RODBC read error where excel column contains leading NAs
Domanda
I have been reading Excel sheets into R
using the RODBC
package and have hit an issue with the Excel ODBC driver. Columns that contain (sufficient) leading NAs are coerced to logical.
In Excel the data appears as follows:
period n n.ft n.pt
1/02/1985 0.008 NA 0.025
1/03/1985 -0.003 NA -0.024
1/04/1985 0.002 NA 0.015
1/05/1985 0.006 NA 0.012
1/06/1985 0.001 NA 0.003
1/07/1985 0.005 NA 0.010
1/08/1985 0.006 NA 0.001
1/09/1985 0.007 NA 0.013
1/10/1985 -0.002 NA 0.009
1/11/1985 0.013 NA 0.019
1/12/1985 -0.004 NA -0.021
1/01/1986 0.008 NA 0.009
1/02/1986 0.002 NA 0.009
1/03/1986 0.002 -0.003 1.000
1/04/1986 0.010 -0.003 0.041
1/05/1986 0.000 -0.001 -0.004
1/06/1986 0.005 0.003 0.005
1/07/1986 -0.003 0.005 0.012
1/08/1986 -0.001 -0.003 -0.021
1/09/1986 0.003 -0.001 0.012
1/10/1986 0.003 0.003 0.010
1/11/1986 -0.003 0.003 -0.003
1/12/1986 0.003 -0.003 0.022
1/01/1987 0.001 0.013 -0.004
1/02/1987 0.004 -0.004 0.011
1/03/1987 0.004 0.008 0.005
1/04/1987 0.000 0.002 -0.002
1/05/1987 0.001 0.002 0.006
1/06/1987 0.004 0.010 0.00
I read in the data with:
require(RODBC)
conexcel <- odbcConnectExcel(xls.file="C:/data/example.xls")
s1 <- 'SOx'
dd <- sqlFetch(conexcel, s1)
odbcClose(conexcel)
This reads in the entire second column as NA
. I think this is due to the fact it's guessed to be logical, and therefore the subsequent numbers are assessed as invalid and hence NA
.
> str(dd)
'data.frame': 29 obs. of 4 variables:
$ period: POSIXct, format: "1985-02-01" "1985-03-01" ...

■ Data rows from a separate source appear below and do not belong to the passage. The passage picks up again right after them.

-- ==== Sys2Proof/Laws/State.lean ====
section
/-! SUPPORT. The small lemmas of the state: what each update of one record leaves and gives, one lemma per field per
update, and reading back a record that was written. -/

namespace Sys2Proof.Machine

/-! ### setStation -/

@[simp] theorem State.setStation_pending (s : State) (i : Sta) (r : Station) : (s.setStation i r).pending = s.pending := rfl
@[simp] theorem State.setStation_now (s : State) (i : Sta) (r : Station) : (s.setStation i r).now = s.now := rfl
@[simp] theorem State.setStation_choices (s : State) (i : Sta) (r : Station) : (s.setStation i r).choices = s.choices := rfl
@[simp] theorem State.setStation_power (s : State) (i : Sta) (r : Station) : (s.setStation i r).power = s.power := rfl
@[simp] theorem State.setStation_supplyGood (s : State) (i : Sta) (r : Station) : (s.setStation i r).supplyGood = s.supplyGood := rfl
@[simp] theorem State.setStation_resetPin (s : State) (i : Sta) (r : Station) : (s.setStation i r).resetPin = s.resetPin := rfl
theorem State.setStation_stations (s : State) (i : Sta) (r : Station) : (s.setStation i r).stations = s.stations.set i r := rfl
@[simp] theorem State.setStation_twists (s : State) (i : Sta) (r : Station) : (s.setStation i r).twists = s.twists := rfl
@[simp] theorem State.setStation_channels (s : State) (i : Sta) (r : Station) : (s.setStation i r).channels = s.channels := rfl
@[simp] theorem State.setStation_ports (s : State) (i : Sta) (r : Station) : (s.setStation i r).ports = s.ports := rfl
@[simp] theorem State.setStation_queues (s : State) (i : Sta) (r : Station) : (s.setStation i r).queues = s.queues := rfl
@[simp] theorem State.setStation_lots (s : State) (i : Sta) (r : Station) : (s.setStation i r).lots = s.lots := rfl
@[simp] theorem State.setStation_segments (s : State) (i : Sta) (r : Station) : (s.setStation i r).segments = s.segments := rfl
@[simp] theorem State.setStation_bobbins (s : State) (i : Sta) (r : Station) : (s.setStation i r).bobbins = s.bobbins := rfl
@[simp] theorem State.setStation_residues (s : State) (i : Sta) (r : Station) : (s.setStation i r).residues = s.residues := rfl
@[simp] theorem State.setStation_closerShort (s : State) (i : Sta) (r : Station) : (s.setStation i r).closerShort = s.closerShort := rfl
@[simp] theorem State.setStation_looms (s : State) (i : Sta) (r : Station) : (s.setStation i r).looms = s.looms := rfl
@[simp] theorem State.setStation_meter (s : State) (i : Sta) (r : Station) : (s.setStation i r).meter = s.meter := rfl
@[simp] theorem State.setStation_coiler (s : State) (i : Sta) (r : Station) : (s.setStation i r).coiler = s.coiler := rfl
@[simp] theorem State.setStation_settings (s : State) (i : Sta) (r : Station) : (s.setStation i r).settings = s.settings := rfl
@[simp] theorem State.setStation_store (s : State) (i : Sta) (r : Station) : (s.setStation i r).store = s.store := rfl
@[simp] theorem State.setStation_commit (s : State) (i : Sta) (r : Station) : (s.setStation i r).commit = s.commit := rfl
@[simp] theorem State.setStation_imageValid (s : State) (i : Sta) (r : Station) : (s.setStation i r).imageValid = s.imageValid := rfl
@[simp] theorem State.setStation_image (s : State) (i : Sta) (r : Station) : (s.setStation i r).image = s.image := rfl

/-! ### setTwist -/

@[simp] theorem State.setTwist_pending (s : State) (t : Twi) (r : Twist) : (s.setTwist t r).pending = s.pending := rfl
@[simp] theorem State.setTwist_now (s : State) (t : Twi) (r : Twist) : (s.setTwist t r).now = s.now := rfl
@[simp] theorem State.setTwist_choices (s : State) (t : Twi) (r : Twist) : (s.setTwist t r).choices = s.choices := rfl
@[simp] theorem State.setTwist_power (s : State) (t : Twi) (r : Twist) : (s.setTwist t r).power = s.power := rfl
@[simp] theorem State.setTwist_supplyGood (s : State) (t : Twi) (r : Twist) : (s.setTwist t r).supplyGood = s.supplyGood := rfl
@[simp] theorem State.setTwist_resetPin (s : State) (t : Twi) (r : Twist) : (s.setTwist t r).resetPin = s.resetPin := rfl
@[simp] theorem State.setTwist_stations (s : State) (t : Twi) (r : Twist) : (s.setTwist t r).stations = s.stations := rfl
theorem State.setTwist_twists (s : State) (t : Twi) (r : Twist) : (s.setTwist t r).twists = s.twists.set t r := rfl
@[simp] theorem State.setTwist_channels (s : State) (t : Twi) (r : Twist) : (s.setTwist t r).channels = s.channels := rfl
@[simp] theorem State.setTwist_ports (s : State) (t : Twi) (r : Twist) : (s.setTwist t r).ports = s.ports := rfl
@[simp] theorem State.setTwist_queues (s : State) (t : Twi) (r : Twist) : (s.setTwist t r).queues = s.queues := rfl
@[simp] theorem State.setTwist_lots (s : State) (t : Twi) (r : Twist) : (s.setTwist t r).lots = s.lots := rfl
@[simp] theorem State.setTwist_segments (s : State) (t : Twi) (r : Twist) : (s.setTwist t r).segments = s.segments := rfl
@[simp] theorem State.setTwist_bobbins (s : State) (t : Twi) (r : Twist) : (s.setTwist t r).bobbins = s.bobbins := rfl
@[simp] theorem State.setTwist_residues (s : State) (t : Twi) (r : Twist) : (s.setTwist t r).residues = s.residues := rfl
@[simp] theorem State.setTwist_closerShort (s : State) (t : Twi) (r : Twist) : (s.setTwist t r).closerShort = s.closerShort := rfl
@[simp] theorem State.setTwist_looms (s : State) (t : Twi) (r : Twist) : (s.setTwist t r).looms = s.looms := rfl
@[simp] theorem State.setTwist_meter (s : State) (t : Twi) (r : Twist) : (s.setTwist t r).meter = s.meter := rfl
@[simp] theorem State.setTwist_coiler (s : State) (t : Twi) (r : Twist) : (s.setTwist t r).coiler = s.coiler := rfl
@[simp] theorem State.setTwist_settings (s : State) (t : Twi) (r : Twist) : (s.setTwist t r).settings = s.settings := rfl
@[simp] theorem State.setTwist_store (s : State) (t : Twi) (r : Twist) : (s.setTwist t r).store = s.store := rfl
@[simp] theorem State.setTwist_commit (s : State) (t : Twi) (r : Twist) : (s.setTwist t r).commit = s.commit := rfl
@[simp] theorem State.setTwist_imageValid (s : State) (t : Twi) (r : Twist) : (s.setTwist t r).imageValid = s.imageValid := rfl
@[simp] theorem State.setTwist_image (s : State) (t : Twi) (r : Twist) : (s.setTwist t r).image = s.image := rfl

/-! ### setChannel -/

@[simp] theorem State.setChannel_pending (s : State) (c : Chan) (r : Channel) : (s.setChannel c r).pending = s.pending := rfl
@[simp] theorem State.setChannel_now (s : State) (c : Chan) (r : Channel) : (s.setChannel c r).now = s.now := rfl
@[simp] theorem State.setChannel_choices (s : State) (c : Chan) (r : Channel) : (s.setChannel c r).choices = s.choices := rfl
@[simp] theorem State.setChannel_power (s : State) (c : Chan) (r : Channel) : (s.setChannel c r).power = s.power := rfl
@[simp] theorem State.setChannel_supplyGood (s : State) (c : Chan) (r : Channel) : (s.setChannel c r).supplyGood = s.supplyGood := rfl
@[simp] theorem State.setChannel_resetPin (s : State) (c : Chan) (r : Channel) : (s.setChannel c r).resetPin = s.resetPin := rfl
@[simp] theorem State.setChannel_stations (s : State) (c : Chan) (r : Channel) : (s.setChannel c r).stations = s.stations := rfl
@[simp] theorem State.setChannel_twists (s : State) (c : Chan) (r : Channel) : (s.setChannel c r).twists = s.twists := rfl
theorem State.setChannel_channels (s : State) (c : Chan) (r : Channel) : (s.setChannel c r).channels = s.channels.set c r := rfl
@[simp] theorem State.setChannel_ports (s : State) (c : Chan) (r : Channel) : (s.setChannel c r).ports = s.ports := rfl
@[simp] theorem State.setChannel_queues (s : State) (c : Chan) (r : Channel) : (s.setChannel c r).queues = s.queues := rfl
@[simp] theorem State.setChannel_lots (s : State) (c : Chan) (r : Channel) : (s.setChannel c r).lots = s.lots := rfl
@[simp] theorem State.setChannel_segments (s : State) (c : Chan) (r : Channel) : (s.setChannel c r).segments = s.segments := rfl
@[simp] theorem State.setChannel_bobbins (s : State) (c : Chan) (r : Channel) : (s.setChannel c r).bobbins = s.bobbins := rfl
@[simp] theorem State.setChannel_residues (s : State) (c : Chan) (r : Channel) : (s.setChannel c r).residues = s.residues := rfl
@[simp] theorem State.setChannel_closerShort (s : State) (c : Chan) (r : Channel) : (s.setChannel c r).closerShort = s.closerShort := rfl
@[simp] theorem State.setChannel_looms (s : State) (c : Chan) (r : Channel) : (s.setChannel c r).looms = s.looms := rfl
@[simp] theorem State.setChannel_meter (s : State) (c : Chan) (r : Channel) : (s.setChannel c r).meter = s.meter := rfl
@[simp] theorem State.setChannel_coiler (s : State) (c : Chan) (r : Channel) : (s.setChannel c r).coiler = s.coiler := rfl
@[simp] theorem State.setChannel_settings (s : State) (c : Chan) (r : Channel) : (s.setChannel c r).settings = s.settings := rfl
@[simp] theorem State.setChannel_store (s : State) (c : Chan) (r : Channel) : (s.setChannel c r).store = s.store := rfl
@[simp] theorem State.setChannel_commit (s : State) (c : Chan) (r : Channel) : (s.setChannel c r).commit = s.commit := rfl
@[simp] theorem State.setChannel_imageValid (s : State) (c : Chan) (r : Channel) : (s.setChannel c r).imageValid = s.imageValid := rfl
@[simp] theorem State.setChannel_image (s : State) (c : Chan) (r : Channel) : (s.setChannel c r).image = s.image := rfl
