-- ==== Sys2Proof/Laws/Ops.lean ====
section
/-! SUPPORT. What each shared operation can do, said once: the frames of notices, of moves of stations and of the lot
table's counts, as relations that compose. -/

namespace Sys2Proof.Laws

open Sys2Proof.Machine

/-! ## Notices: the queues, and NOTICE_OVF of the ports -/

/-- `t` differs from `s` in the notice queues and in NOTICE_OVF of the ports alone. -/
def NoticeFrame (s t : State) : Prop :=
  t = { s with ports := t.ports, queues := t.queues } ∧ ∀ p, ∃ ovf, t.port p = { s.port p with noticeOvf := ovf }

theorem NoticeFrame.refl (s : State) : NoticeFrame s s := ⟨rfl, fun p => ⟨(s.port p).noticeOvf, rfl⟩⟩

theorem NoticeFrame.trans {s t u : State} (h : NoticeFrame s t) (k : NoticeFrame t u) : NoticeFrame s u := by
  refine ⟨?_, fun p => ?_⟩
  · have e := k.1
    rw [h.1] at e
    exact e
  · obtain ⟨o, ho⟩ := h.2 p
    obtain ⟨o', ho'⟩ := k.2 p
    exact ⟨o', by rw [ho', ho]⟩

theorem offer_frame (p : Port) (cls : NoticeClass) (sub : Subject) (d : BitVec 16) (s : State) :
    NoticeFrame s (offer p cls sub d s) := by
  unfold offer
  split
  · exact ⟨rfl, fun q => ⟨(s.port q).noticeOvf, rfl⟩⟩
  · refine ⟨rfl, fun q => ?_⟩
    rw [State.setPort_port]
    split
    · next h => exact ⟨true, by rw [h]⟩
    · exact ⟨(s.port q).noticeOvf, rfl⟩

/-- A fold of steps that each keep a frame keeps it. -/
theorem foldl_frame {α : Type} {F : State → State → Prop} (refl : ∀ s, F s s)
    (trans : ∀ {s t u}, F s t → F t u → F s u) (f : State → α → State) (h : ∀ s a, F s (f s a)) (xs : List α) :
    ∀ s, F s (xs.foldl f s) := by
  induction xs with
  | nil => exact refl
  | cons a xs ih => exact fun s => trans (h s a) (ih (f s a))

theorem offerAll_frame (ps : BitSet 4) (cls : NoticeClass) (sub : Subject) (d : BitVec 16) (s : State) :
    NoticeFrame s (offerAll ps cls sub d s) := by
  refine foldl_frame (F := NoticeFrame) NoticeFrame.refl NoticeFrame.trans _ (fun s p => ?_) allPorts s
  split
  · exact offer_frame ..
  · exact NoticeFrame.refl s

/-- A notice changes the queues and NOTICE_OVF of the ports, and nothing else. -/
theorem raise_frame (cls : NoticeClass) (sub : Subject) (d : BitVec 16) (s : State) :
    NoticeFrame s (raise cls sub d s) := offerAll_frame ..

theorem warn_frame (w : Warning) (cls : NoticeClass) (sub : Subject) (d : BitVec 16) (s : State) :
    NoticeFrame s (warn w cls sub d s) := by
  unfold warn
  split
  · exact NoticeFrame.refl s
  · exact raise_frame ..

namespace NoticeFrame

variable {s t : State} (h : NoticeFrame s t)
include h

theorem station (i : Sta) : t.station i = s.station i := by rw [h.1]; rfl
theorem twist (k : Twi) : t.twist k = s.twist k := by rw [h.1]; rfl
theorem loom (l : Loom) : t.loom l = s.loom l := by rw [h.1]; rfl
theorem lots : t.lots = s.lots := by rw [h.1]
theorem bobbins : t.bobbins = s.bobbins := by rw [h.1]
theorem coiler : t.coiler = s.coiler := by rw [h.1]
theorem settings : t.settings = s.settings := by rw [h.1]
theorem now : t.now = s.now := by rw [h.1]
theorem power : t.power = s.power := by rw [h.1]
theorem image : t.image = s.image := by rw [h.1]

end NoticeFrame

/-! ## Moves of stations: the station records, the twisting stations, and notices -/

/-- `t` differs from `s` in the station records (not in bindings and lots), in the twisting stations (not in their
run-length accumulators), and in notices. -/
def MoveFrame (s t : State) : Prop :=
  t = { s with stations := t.stations, twists := t.twists, ports := t.ports, queues := t.queues } ∧
    (∀ p, ∃ ovf, t.port p = { s.port p with noticeOvf := ovf }) ∧
    (∀ i, (t.station i).bound = (s.station i).bound ∧ (t.station i).lot = (s.station i).lot) ∧
    ∀ k, (t.twist k).acc = (s.twist k).acc

theorem MoveFrame.refl (s : State) : MoveFrame s s :=
  ⟨rfl, fun p => ⟨(s.port p).noticeOvf, rfl⟩, fun _ => ⟨rfl, rfl⟩, fun _ => rfl⟩

theorem MoveFrame.trans {s t u : State} (h : MoveFrame s t) (k : MoveFrame t u) : MoveFrame s u := by
  refine ⟨?_, fun p => ?_, fun i => ?_, fun i => ?_⟩
  · have e := k.1
    rw [h.1] at e
    exact e
  · obtain ⟨o, ho⟩ := h.2.1 p
    obtain ⟨o', ho'⟩ := k.2.1 p
    exact ⟨o', by rw [ho', ho]⟩
  · exact ⟨(k.2.2.1 i).1.trans (h.2.2.1 i).1, (k.2.2.1 i).2.trans (h.2.2.1 i).2⟩
  · exact (k.2.2.2 i).trans (h.2.2.2 i)

theorem MoveFrame.ofNotice {s t : State} (h : NoticeFrame s t) : MoveFrame s t := by
  refine ⟨?_, h.2, fun i => ?_, fun k => ?_⟩
  · have e := h.1
    rw [e]
  · rw [h.station i]; exact ⟨rfl, rfl⟩
  · rw [h.twist k]

/-- Writing a station's record with its binding and lot kept is a move. -/
theorem setStation_move (i : Sta) (r : Station) (s : State) (hb : r.bound = (s.station i).bound)
    (hl : r.lot = (s.station i).lot) : MoveFrame s (s.setStation i r) := by
  refine ⟨rfl, fun p => ⟨(s.port p).noticeOvf, rfl⟩, fun j => ?_, fun _ => rfl⟩
  rw [State.setStation_station]
  split
  · next h => subst h; exact ⟨hb, hl⟩
  · exact ⟨rfl, rfl⟩

/-- Writing a twisting station with its accumulator kept is a move. -/
theorem setTwist_move (t : Twi) (w : Twist) (s : State) (h : w.acc = (s.twist t).acc) : MoveFrame s (s.setTwist t w) := by
  refine ⟨rfl, fun p => ⟨(s.port p).noticeOvf, rfl⟩, fun _ => ⟨rfl, rfl⟩, fun k => ?_⟩
  rw [State.setTwist_twist]
  split
  · next e => subst e; exact h
  · rfl

theorem changeState_move (i : Sta) (st : RunState) (d : BitVec 16) (s : State) : MoveFrame s (changeState i st d s) := by
  unfold changeState
  split
  · exact MoveFrame.refl s
  · refine MoveFrame.trans ?_ (.ofNotice (raise_frame ..))
    exact setStation_move _ _ _ rfl rfl

theorem moveTo_move (i : Sta) (st : RunState) (s : State) : MoveFrame s (moveTo i st s) := changeState_move ..

theorem enterRunDown_move (t : Twi) (s : State) : MoveFrame s (enterRunDown t s) := by
  unfold enterRunDown
  refine MoveFrame.trans ?_ (moveTo_move ..)
  exact setTwist_move _ _ _ rfl

theorem haltAtOnce_move (t : Twi) (s : State) : MoveFrame s (haltAtOnce t s) := by
  unfold haltAtOnce
  dsimp only
  split
  · refine MoveFrame.trans ?_ (moveTo_move ..)
    exact setTwist_move _ _ _ rfl
  · exact MoveFrame.refl s

theorem haltMove_move (i : Sta) (s : State) : MoveFrame s (haltMove i s) := by
  unfold haltMove
  split
  · exact moveTo_move ..
  · exact moveTo_move ..
  · exact moveTo_move ..
  · exact moveTo_move ..
  · split
    · exact enterRunDown_move ..
    · exact MoveFrame.refl s
  · split
    · exact enterRunDown_move ..
    · exact MoveFrame.refl s
  all_goals exact MoveFrame.refl s

theorem addCause_move (i : Sta) (c : Cause) (s : State) : MoveFrame s (addCause i c s) := setStation_move i _ s rfl rfl

theorem raiseOne_move (i : Sta) (c : Cause) (s : State) : MoveFrame s (raiseOne i c s) := by
  unfold raiseOne
  split
  · exact MoveFrame.refl s
  · exact ((addCause_move i c s).trans (.ofNotice (raise_frame ..))).trans (haltMove_move ..)

/-- The raise of a cause moves stations and raises notices, and does nothing else. -/
theorem raiseCause_move (i : Sta) (c : Cause) (s : State) : MoveFrame s (raiseCause i c s) := by
  unfold raiseCause
  refine (raiseOne_move i c s).trans ?_
  unfold coilerHalted
  split
  · exact raiseOne_move ..
  · exact MoveFrame.refl _

theorem dropCause_move (i : Sta) (c : Cause) (s : State) : MoveFrame s (dropCause i c s) := by
  unfold dropCause
  split
  · exact setStation_move i _ s rfl rfl
  · exact MoveFrame.refl s

theorem settleOne_move (i : Sta) (s : State) : MoveFrame s (settleOne i s) := by
  unfold settleOne
  split
  · exact moveTo_move ..
  · exact MoveFrame.refl s

/-- The movement of R7 moves stations and raises notices, and does nothing else. -/
theorem settle_move (i : Sta) (s : State) : MoveFrame s (settle i s) := by
  unfold settle
  refine (settleOne_move i s).trans ?_
  unfold coilerReleased
  split
  · exact (dropCause_move ..).trans (settleOne_move ..)
  · exact MoveFrame.refl _

/-- The removal of a cause moves stations and raises notices, and does nothing else. -/
theorem removeCause_move (i : Sta) (c : Cause) (s : State) : MoveFrame s (removeCause i c s) := by
  unfold removeCause
  split
  · exact (dropCause_move ..).trans (settle_move ..)
  · exact MoveFrame.refl s

theorem raiseOnAll_move (set : BitSet 8) (c : Cause) (s : State) : MoveFrame s (raiseOnAll set c s) := by
  refine foldl_frame (F := MoveFrame) MoveFrame.refl MoveFrame.trans _ (fun s i => ?_) allStations s
  split
  · exact raiseCause_move ..
  · exact MoveFrame.refl s

theorem removeFromAll_move (set : BitSet 8) (c : Cause) (s : State) : MoveFrame s (removeFromAll set c s) := by
  refine foldl_frame (F := MoveFrame) MoveFrame.refl MoveFrame.trans _ (fun s i => ?_) allStations s
  split
  · exact removeCause_move ..
  · exact MoveFrame.refl s

namespace MoveFrame

variable {s t : State} (h : MoveFrame s t)
include h

theorem bound (i : Sta) : (t.station i).bound = (s.station i).bound := (h.2.2.1 i).1
theorem lot (i : Sta) : (t.station i).lot = (s.station i).lot := (h.2.2.1 i).2
theorem loom (l : Loom) : t.loom l = s.loom l := by rw [h.1]; rfl
theorem lots : t.lots = s.lots := by rw [h.1]
theorem bobbins : t.bobbins = s.bobbins := by rw [h.1]
theorem coiler : t.coiler = s.coiler := by rw [h.1]
theorem settings : t.settings = s.settings := by rw [h.1]
theorem now : t.now = s.now := by rw [h.1]
theorem power : t.power = s.power := by rw [h.1]
theorem image : t.image = s.image := by rw [h.1]

end MoveFrame

/-! ## What a move does to the stations -/

/-- A change of state writes the state and nothing else of the station's record. -/
theorem changeState_station (i : Sta) (st : RunState) (d : BitVec 16) (s : State) :
    (changeState i st d s).station i = { s.station i with state := st } := by
  unfold changeState
  split
  · next h => rw [← h]
  · rw [(raise_frame ..).station]; simp

/-- A change of state leaves every other station as it was. -/
theorem changeState_station_ne (i j : Sta) (st : RunState) (d : BitVec 16) (s : State) (h : j ≠ i) :
    (changeState i st d s).station j = s.station j := by
  unfold changeState
  split
  · rfl
  · rw [(raise_frame ..).station, State.setStation_station_ne _ _ _ _ h]

theorem moveTo_station (i : Sta) (st : RunState) (s : State) :
    (moveTo i st s).station i = { s.station i with state := st } := changeState_station ..

theorem moveTo_station_ne (i j : Sta) (st : RunState) (s : State) (h : j ≠ i) :
    (moveTo i st s).station j = s.station j := changeState_station_ne _ _ _ _ _ h

/-- A change of state leaves every twisting station's own fields as they were. -/
theorem changeState_twist (i : Sta) (st : RunState) (d : BitVec 16) (s : State) (k : Twi) :
    (changeState i st d s).twist k = s.twist k := by
  unfold changeState
  split
  · rfl
  · rw [(raise_frame ..).twist]; rfl

theorem moveTo_twist (i : Sta) (st : RunState) (s : State) (k : Twi) : (moveTo i st s).twist k = s.twist k :=
  changeState_twist ..

/-- The state a station of a kind goes to when a cause is added (R5, R6). -/
def afterRaise (i : Sta) (st : RunState) : RunState :=
  match st with
  | .idle | .standby | .knotting | .active => .halted
  | .runUp | .steady => if (twistOf i).isSome then .runDown else st
  | .runDown | .halted | .rowHold => st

$ n : num 0.00833 -0.00338 0.00157 0.00562 0.00117 ...
$ n#ft : logi NA NA NA NA NA NA ...
$ n#pt : num 0.02515 -0.02394 0.0154 0.01224 0.00301 ...
I am trying to find a way to prevent this coercion to logical, which I think is causing the subsequent error.
I found this Q+A by searching SO, however I am at work and have no hope of being permitted to edit the registry to change the default for DWORD, as suggested (I understand that the value set here determines how many NAs are required before Microsoft guesses the data type and bombs my read).
Right now, I'm thinking that the best solution is to invert the data in Excel, and read it into R up-side-down.
I love a good hack but surely there's a better solution?
Soluzione
This is not a bug, but a feature of ODBC (note the lack of R) as documented here
http://support.microsoft.com/kb/257819/en-us
(long page, check for "mixed data type").
Since reading Excel files with ODBC is rather limited, I prefer one of the alternatives mentioned by Gabor, with preference for XLConnnect.